Breadcrumb #280

SARA MARTIN

I think a lot about the dog Winn-Dixie and when he gets peanut butter stuck to the top of his mouth. When the blind lady feeds him in the back of her junk yard, with lemonade, the kind of one she squeezes into a pitcher, and makes sure to tell everyone she did it herself. I think about milk, too, what it takes to be as smooth and thick as milk. I think about milk, how a boy in the morning chugs a carton till the edges fold in and their stomachs, fold, over their waistband, that is mostly gray, sometimes green and plaid. I think about doctor’s rooms white lounge chairs, that squeak on paper and tear triangles in it, when you move. I think about weight, how I hover in front of the number so mama won’t see. I think about getting my blood taken, lots of sundays, after eating a banana besides the bottom- how sunday’s blood work feels like being on the doctor’s scale, and closing my eyes until she’s done. I think about sunday mass at 12:15, slouched like vanilla pudding in the pew. Pushing little lego men into my bear-like stomach so my sisters would watch them pop up in the air, like bungee cords. I think about when mama got mad at me for making a ruckus in church, and I laughed mostly then, because we weren’t supposed to.
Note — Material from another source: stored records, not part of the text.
/-- BME_CLEAR (R87, R97). -/
def execBmeClear (port : HostPort) (fn : Fn) (s : State) : Host.Outcome State Fault Refusal :=
  let p := port.val
  .next (cfgGate s port fn fun s =>
    if !(fnOf s p fn).bme then s
    else
      let s := modFn s p fn fun f => { f with bme := false }
      let s : State := match fn with
        | .pf0 => endPf0 s p
        | .pf1 => endPf1 s p
      wr (startDrain s p fn) F.HL_RESET_CAUSE_BME 0 p 1)

/-- PASID_ENABLE_CLEAR (R73). -/
def execPasidEnableClear (port : HostPort) (s : State) : Host.Outcome State Fault Refusal :=
  let p := port.val
  .next (cfgGate s port .pf1 fun s =>
    if (hpOf s p).f1.pasidEn then tenantsStop (modFn s p .pf1 fun f => { f with pasidEn := false }) p true else s)

/-- FUNCTION_DRAIN_TIMEOUT: 10 ms after the start, what is outstanding is cancelled in place (R88). The fences of the port's
tenants that have reached their own 10 ms end with it. -/
def execFunctionDrainTimeout (port : HostPort) (fn : Fn) (s : State) : Host.Outcome State Fault Refusal :=
  let p := port.val
  match (fnOf s p fn).drain with
  | some t =>
    if s.clk < t + msec 10 then .next s
    else
      let s : State := match fn with
        | .pf1 => ((s.tens.filter fun x => decide (x.2.home = p)).map (·.1)).foldl fenceTimeout s
        | .pf0 => s
      let js := (s.jobs.filter fun j => decide (j.2.port = p ∧ ownerFn j.2.owner = fn) && !jobCurrent s j.2).map (·.1)
      .next (modFn (js.foldl cancelJob s) p fn fun f => { f with drain := none })
  | none => .next s

end Sys2Proof.Machine
end

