/-- Carters: bursts, writes, read completions, bus errors, time-outs and engines. A burst of a write descriptor
hands write requests with the bytes of the Mere, one of a read descriptor hands a read under a free tag; the oldest
write leaves as a host write, or is dropped when it was withdrawn; a completion puts its bytes into the Mere, and
one that contradicts its request is a bus error and a Malformed TLP; a read timed out retires its tag for four
times the time-out; an engine stops at once without an active channel, resumes, halts at a bus error, and recovers
or goes OFFLINE. (R82, R83, R391, R393, R394, R395, R396, R397) -/
def Obligations.CarterTransfers : Prop :=
  -- DMA_BURST of a write descriptor, not its last
  (∀ (e : Fin 16) (c : Fin 64) (d : Desc) (x : Xfer) (k : Nat) (s : State),
    (chanOf s e.val c.val).st = .active →
    (chanOf s e.val c.val).act = some d →
    mget? s.xfers d.xid = some x →
    (engOf s e.val).st = .running →
    ownerCanReq s x.port x.tenant = true →
    k = min (burstBytes s x.port) (d.len - d.handed) →
    d.handed + k < d.len →
    d.toHost = true →
    k < x.left →
    running s = true →
    d.inside = false →
    lostAt s (d.mere + d.handed) k {} = none →
    ∃ t, exec (.dmaBurst e c {}) s = .next t ∧
      t.wreqs = s.wreqs ++ (cutReqs d.host (fnOf s x.port (ownerFn x.tenant)).mps k d.handed k).map (fun r => { port
                                                                                                                    :=
                                                                                                                    x.port,
                                                                                                                eng
                                                                                                                    :=
                                                                                                                    e.val,
                                                                                                                ch
                                                                                                                    :=
                                                                                                                    c.val,
                                                                                                                xid
                                                                                                                    :=
                                                                                                                    d.xid,
                                                                                                                host
                                                                                                                    :=
                                                                                                                    d.host
                                                                                                                    +
                                                                                                                    r.1,
                                                                                                                bytes
                                                                                                                    :=
                                                                                                                    storeRead
                                                                                                                    s (d.mere
                                                                                                                    +
                                                                                                                    r.1)
                                                                                                                    r.2,
                                                                                                                pasid
                                                                                                                    :=
                                                                                                                    d.pasid,
                                                                                                                gens
                                                                                                                    :=
                                                                                                                    x.gens,
                                                                                                                attr
                                                                                                                    :=
                                                                                                                    xferAttr
                                                                                                                    s
                                                                                                                    x
                                                                                                                    true })
          ∧
      (chanOf t e.val c.val).act = some { d with handed := d.handed + k } ∧
      t.xfers = mset s.xfers d.xid { x with left := x.left - k } ∧
      t = { s with wreqs := t.wreqs, engs := t.engs, xfers := t.xfers, cnt := t.cnt }) ∧
  -- DMA_BURST of a read descriptor, not its last, in one request
  (∀ (e : Fin 16) (c : Fin 64) (d : Desc) (x : Xfer) (k g : Nat) (s : State),
    (chanOf s e.val c.val).st = .active →
    (chanOf s e.val c.val).act = some d →
    mget? s.xfers d.xid = some x →
    (engOf s e.val).st = .running →
    ownerCanReq s x.port x.tenant = true →
    k = min (burstBytes s x.port) (d.len - d.handed) →
    d.handed + k < d.len →
    d.toHost = false →
    cutReqs d.host (fnOf s x.port (ownerFn x.tenant)).mrrs k d.handed k = [(d.handed, k)] →
    freeTag s x.port e.val = some g →
    1 ≤ freeTags s x.port e.val →
    running s = true →
    d.inside = false →
    ∃ t, exec (.dmaBurst e c {}) s = .next t ∧
      t.reads = mset s.reads (x.port * 16384 + g) { port := x.port, fn := ownerFn x.tenant, eng := e.val,
                                                    ch := c.val, xid := d.xid, host := d.host + d.handed,
                                                    mere := d.mere + d.handed, len := k, since := s.clk,
                                                    gens := x.gens } ∧
      (chanOf t e.val c.val).act = some { d with handed := d.handed + k } ∧
      t = { s with
          reads := t.reads, engs := t.engs,
          out := .hostRead .dma (asPort x.port) (ownerPasid s x.tenant) (d.host + d.handed) k (xferAttr s x false)
              :: s.out }) ∧
  -- DMA_WRITE_LEAVE
  (∀ (w : WrReq) (l : List WrReq) (s : State),
    s.wreqs = w :: l →
    w.drop = false →
    gensOk s w.gens = true →
    canReq s w.port (if w.pasid.isSome then .pf1 else .pf0) = true →
    exec .dmaWriteLeave s = .next (cadd { s with
        wreqs := l, out := .hostWrite (asPort w.port) w.pasid w.host w.bytes w.attr :: s.out } 16 w.eng 1
        w.bytes.length)) ∧
  -- DMA_WRITE_LEAVE of a write that was withdrawn or whose generation has advanced
  (∀ (w : WrReq) (l : List WrReq) (s : State),
    s.wreqs = w :: l →
    w.drop = true ∨ gensOk s w.gens = false →
    exec .dmaWriteLeave s = .next (cadd { s with wreqs := l } 16 w.eng 4 1)) ∧
  -- DMA_READ_COMPLETION that is not the last of its transfer
  (∀ (p : HostPort) (g : Fin 16384) (r : RdReq) (x : Xfer) (b : List Byte) (s : State),
    mget? s.reads (p.val * 16384 + g.val) = some r →
    r.drop = false →
    b.length = r.len →
    mget? s.xfers r.xid = some x →
    r.len < x.left →
    exec (.dmaReadCompletion p g (.ok b) false) s = .next (
        let u := cadd (storeWrite { s with reads := mdel s.reads (p.val * 16384 + g.val) } r.mere b) 16 r.eng 0
            b.length
        { u with xfers := mset u.xfers r.xid { x with left := x.left - r.len } })) ∧
  -- DMA_READ_COMPLETION of a withdrawn read
  (∀ (p : HostPort) (g : Fin 16384) (r : RdReq) (b : List Byte) (s : State),
    mget? s.reads (p.val * 16384 + g.val) = some r →
    r.drop = true →
    b.length = r.len →
    exec (.dmaReadCompletion p g (.ok b) false) s = .next (cadd { s with
        reads := mdel s.reads (p.val * 16384 + g.val) } 16 r.eng 5 1)) ∧
  -- CPL_TIMEOUT of a DMA read
  (∀ (p : HostPort) (g : Fin 16384) (r : RdReq) (s : State),
    mget? s.reads (p.val * 16384 + g.val) = some r →
    r.drop = true →
    r.since + timeoutOf (fnOf s p.val r.fn).cplTo ≤ s.clk →
    running s = true →
    s.lk.intake.length < 256 →
    ∃ t, exec (.cplTimeout p g .dma) s = .next t ∧ t.reads = mdel s.reads (p.val * 16384 + g.val) ∧
      (hpOf t p.val).toCnt = satInc 65535 (hpOf s p.val).toCnt ∧
      (hpOf t p.val).lateTags = (g.val, s.clk + 4 * timeoutOf (fnOf s p.val r.fn).cplTo, r.fn) :: (hpOf s p.val).lateTags
          ∧
      (fnOf t p.val r.fn).aer.uncSta.getLsbD 14 = true ∧
      t.lk.intake.map (·.code) = s.lk.intake.map (·.code) ++ [evCode .hlCplTimeout] ∧
      t = { s with
          hp := mset s.hp p.val (hpOf t p.val), out := t.out, lk := { s.lk with intake := t.lk.intake },
          reads := t.reads }) ∧
  -- DX_ENGINE_STOP of a RUNNING engine without a channel in use
  (∀ (p : HostPort) (e : Nat) (s : State),
    RegOpen s p false →
    selEngine s p.val = some e →
    (engOf s e).st = .running →
    (engOf s e).chans = [] →
    exec (.dxEngineStop p) s = .next { s with engs := mset s.engs e { engOf s e with st := .stopped } }) ∧
  -- DX_ENGINE_STOP of one with a channel ACTIVE
  (∀ (p : HostPort) (e c : Nat) (s : State),
    RegOpen s p false →
    selEngine s p.val = some e →
    (engOf s e).st = .running →
    (∃ k, (c, k) ∈ (engOf s e).chans ∧ k.st = .active) →
    ∃ t, exec (.dxEngineStop p) s = .next t ∧ (engOf t e).st = .stopping ∧ t = { s with engs := t.engs }) ∧
  -- DX_ENGINE_RESUME of a stopped engine with nothing to do
  (∀ (p : HostPort) (e : Nat) (s : State),
    RegOpen s p false →
    selEngine s p.val = some e →
    (engOf s e).st = .stopped ∨ (engOf s e).st = .stopping →
    (engOf s e).chans = [] →
    s.xfers = [] →
    exec (.dxEngineResume p) s = .next { s with engs := mset s.engs e { engOf s e with st := .running } }) ∧
  -- DX_BUS_ERR of an engine without a transfer
  (∀ (e : Fin 16) (s : State),
    running s = true →
    portWidth s (engPort s e.val) ≠ 0 →
    (engOf s e.val).st ≠ .halted ∧ (engOf s e.val).st ≠ .offline →
    (engOf s e.val).chans = [] →
    s.xfers = [] →
    s.wreqs = [] →
    s.reads = [] →
    exec (.dxBusErr e) s = .next (raise (cadd { s with
        engs := mset s.engs e.val { (engOf s e.val) with
            st := .halted, prev := (engOf s e.val).st, halts := s.clk :: (engOf s e.val).halts } } 16 e.val 7 1)
        .dxBusErr e.val)) ∧
  -- ENGINE_RECOVER
  (∀ (e : Fin 16) (s : State),
    (engOf s e.val).st = .halted →
    s.reads = [] →
    s.xfers = [] →
    (engOf s e.val).chans = [] →
    ((engOf s e.val).halts.filter fun h => decide (s.clk - h < 1000000000000)).length ≤ rd s F.DX_CFG_HALT_MAX 0 (engPort
        s e.val) →
    exec (.engineRecover e) s = .next { s with
        engs := mset s.engs e.val { (engOf s e.val) with
            st := (engOf s e.val).prev,
            halts := ((engOf s e.val).halts.filter fun h => decide (s.clk - h < 1000000000000)) } }) ∧
  -- ENGINE_RECOVER beyond HALT_MAX
  (∀ (e : Fin 16) (s : State),
    (engOf s e.val).st = .halted →
    s.reads = [] →
    rd s F.DX_CFG_HALT_MAX 0 (engPort s e.val) < ((engOf s e.val).halts.filter fun h => decide (s.clk - h <
        1000000000000)).length →
    exec (.engineRecover e) s = .next (raise { s with
        engs := mset s.engs e.val { (engOf s e.val) with st := .offline, chans := [] } } .dxEngOffline e.val)) ∧
  -- DMA_READ_COMPLETION whose lower address contradicts its request: a bus error and a Malformed TLP
  (∀ (p : HostPort) (g : Fin 16384) (r : RdReq) (b : List Byte) (s : State),
    mget? s.reads (p.val * 16384 + g.val) = some r →
    exec (.dmaReadCompletion p g (.ok b) true) s = .next (busError (aer { s with
        reads := mdel s.reads (p.val * 16384 + g.val) } p r.fn .malformedTlp) r.eng))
    I think about the boy I love, how he stutters over things that come straight from the ground. The dirt- honey, from a bee’s stinger.  I think about how he’s dumbfounded by hollowed out peach pits if they’re not netted in sugarcane. I think about how he’s dumbfounded by densities- squash, and eggplant, that are heavy and light and medium, and why that is, and why that’s not. I think about what it’s like to have thin blonde hair, like the dog Winn-Dixie, instead of being milk, that bounces lego’s off it’s core, heavy and scared. I think about how the boy I love is dumbfounded by the weight of vegetables, like squash, or a carton. How he dreams of little Winn-Dixie's, that have the sweetest peach pits in the world. Like all us women’s peach pits should.